-- ==== Sys2Proof/Laws/Wire.lean ====
section
/-! SUPPORT. A receiver reads back the frame that a transmitter coded (R156). -/

namespace Sys2Proof.Machine

/-- Removing the inserted bits undoes inserting them, from any run that stands before. -/
theorem removeInserted_insertBits (bits : List Bool) :
    ∀ (last : Bool) (run : Nat), run < 5 → removeInserted last run (insertBits last run bits) = some bits := by
  induction bits with
  | nil => intro last run _; rfl
  | cons b rest ih =>
    intro last run h
    have hne : run ≠ 5 := by omega
    by_cases hb : b = last
    · subst hb
      by_cases h4 : run = 4
      · subst h4
        simp [insertBits, removeInserted, ih]
      · have h5 : ¬ run + 1 = 5 := by omega
        simp [insertBits, removeInserted, h5, hne, ih b (run + 1) (by omega)]
    · simp [insertBits, removeInserted, hb, hne, ih b 1 (by omega)]

/-- The number of a list of bits goes on from the number before it. -/
theorem numberOf_foldl (bits : List Bool) :
    ∀ n : Nat, bits.foldl (fun n b => 2 * n + b.toNat) n = n * 2 ^ bits.length + numberOf bits := by
  unfold numberOf
  induction bits with
  | nil => intro n; simp
  | cons b rest ih =>
    intro n
    simp only [List.foldl_cons, List.length_cons]
    rw [ih, ih (2 * 0 + b.toNat)]
    ring

@[simp] theorem bitsOf_length (width n : Nat) : (bitsOf width n).length = width := by
  induction width with
  | zero => rfl
  | succ w ih => simp [bitsOf, ih]

/-- The bits of a number read back as the number, within their width. -/
theorem numberOf_bitsOf (width n : Nat) : numberOf (bitsOf width n) = n % 2 ^ width := by
  induction width with
  | zero => simp [bitsOf, numberOf, Nat.mod_one]
  | succ w ih =>
    have h : numberOf (bitsOf (w + 1) n) = (decide (n / 2 ^ w % 2 = 1)).toNat * 2 ^ w + numberOf (bitsOf w n) := by
      conv_lhs => unfold bitsOf numberOf
      rw [List.foldl_cons, numberOf_foldl]
      simp
    rw [h, ih, pow_succ, Nat.mod_mul]
    rcases Nat.mod_two_eq_zero_or_one (n / 2 ^ w) with h0 | h1
    · simp [h0]
    · simp [h1, Nat.add_comm]

/-- What is sampled from the load pin, 16 bits most significant first, is its word (R150). -/
theorem loadPinReading_samples (word : BitVec 16) : loadPinReading (loadPinSamples word) = word.toNat := by
  unfold loadPinReading loadPinSamples loadPinPulses
  rw [numberOf_bitsOf]
  exact Nat.mod_eq_of_lt word.isLt

/-- The bits of a payload read back as its bytes, whatever follows them. -/
theorem bytesOf_payload (payload : List Byte) (rest : List Bool) :
    bytesOf payload.length (payload.flatMap (fun b => bitsOf 8 b.toNat) ++ rest) = payload := by
  induction payload with
  | nil => rfl
  | cons b bs ih =>
    have h8 : (bitsOf 8 b.toNat).length = 8 := bitsOf_length 8 _
    simp only [List.length_cons, bytesOf, List.flatMap_cons, List.append_assoc]
    rw [List.take_left' h8, List.drop_left' h8, ih, numberOf_bitsOf]
    congr 1
    apply BitVec.eq_of_toNat_eq
    have hb := b.isLt
    simp [byte, BitVec.toNat_ofNat]
    omega

@[simp] theorem payloadBits_length (payload : List Byte) :
    (payload.flatMap (fun b => bitsOf 8 b.toNat)).length = 8 * payload.length := by
  induction payload with
  | nil => rfl
  | cons b bs ih => simp [ih]; ring

/-- The sixteen bits of a key read back as the key. -/
theorem keyOf_bits (k : Key) (rest : List Bool) : keyOf (bitsOf 16 (keyValue k) ++ rest) = k := by
  have hc := k.cls.isLt
  have hf := k.field.isLt
  have hs := k.station.isLt
  have e : bitsOf 16 (keyValue k) = bitsOf 3 k.cls.toNat ++ (bitsOf 8 k.field.toNat ++ bitsOf 5 k.station.toNat) := by
    simp only [bitsOf, keyValue, List.cons_append, List.nil_append]
    norm_num
    refine ⟨?_, ?_, ?_, ?_, ?_, ?_, ?_, ?_, ?_, ?_, ?_, ?_, ?_, ?_, ?_, ?_⟩ <;> omega
  have h3 : (bitsOf 3 k.cls.toNat).length = 3 := bitsOf_length 3 _
  have h8 : (bitsOf 8 k.field.toNat).length = 8 := bitsOf_length 8 _
  have h5 : (bitsOf 5 k.station.toNat).length = 5 := bitsOf_length 5 _
  unfold keyOf
  rw [e]
  simp only [List.append_assoc]
  have d11 : (bitsOf 3 k.cls.toNat ++ (bitsOf 8 k.field.toNat ++ (bitsOf 5 k.station.toNat ++ rest))).drop 11 =
      bitsOf 5 k.station.toNat ++ rest := by
    rw [show (11 : Nat) = 3 + 8 from rfl, ← List.drop_drop, List.drop_left' h3, List.drop_left' h8]
  rw [d11, List.take_left' h3, List.drop_left' h3, List.take_left' h8, List.take_left' h5, numberOf_bitsOf,
    numberOf_bitsOf, numberOf_bitsOf]
  rw [Nat.mod_eq_of_lt hc, Nat.mod_eq_of_lt hf, Nat.mod_eq_of_lt hs]
  cases k
  simp

/-- The message bits of a frame and its check read back as the frame (R156). -/
theorem readMessage_message (f : Frame) (h : f.payload.length ≤ 16) :
    readMessage (messageBits f ++ bitsOf 16 (checkOf (messageBits f)).toNat) = .frame f := by
  have hk : (bitsOf 16 (keyValue f.key)).length = 16 := bitsOf_length 16 _
  have hl : (bitsOf 5 f.payload.length).length = 5 := bitsOf_length 5 _
  have hm : (messageBits f).length = 21 + 8 * f.payload.length := by
    simp only [messageBits, List.length_append, hk, hl, payloadBits_length]
  have hlen : numberOf (((messageBits f ++ bitsOf 16 (checkOf (messageBits f)).toNat).drop 16).take 5) = f.payload.length := by
    simp only [messageBits, List.append_assoc]
    rw [List.drop_left' hk, List.take_left' hl, numberOf_bitsOf]
    exact Nat.mod_eq_of_lt (by omega)
  have hp : (messageBits f ++ bitsOf 16 (checkOf (messageBits f)).toNat).drop 21 =
      f.payload.flatMap (fun b => bitsOf 8 b.toNat) ++ bitsOf 16 (checkOf (messageBits f)).toNat := by
    conv_lhs => rw [show (21 : Nat) = 16 + 5 from rfl, ← List.drop_drop]
    simp only [messageBits, List.append_assoc]
    rw [List.drop_left' hk, List.drop_left' hl]
  have hkey : keyOf (messageBits f ++ bitsOf 16 (checkOf (messageBits f)).toNat) = f.key := by
    simp only [messageBits, List.append_assoc]
    exact keyOf_bits f.key _
  unfold readMessage
  simp only
  rw [hlen, if_neg (by omega), List.take_left' hm, List.drop_left' hm, if_pos rfl, hkey, hp, bytesOf_payload]

/-- A receiver without an error on the bus reads the frame that was sent (R156). -/
theorem readCoded_codedBits (f : Frame) (h : f.payload.length ≤ 16) : readCoded (codedBits f) = .frame f := by
  unfold readCoded codedBits
  rw [removeInserted_insertBits _ true 0 (by omega)]
  exact readMessage_message f h

end Sys2Proof.Machine
end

---+---

[EXERCISE]: Copy out each line of the listing that holds the word "codedBits".

[EXERCISE ANSWER]:
theorem readCoded_codedBits (f : Frame) (h : f.payload.length ≤ 16) : readCoded (codedBits f) = .frame f := by
  unfold readCoded codedBits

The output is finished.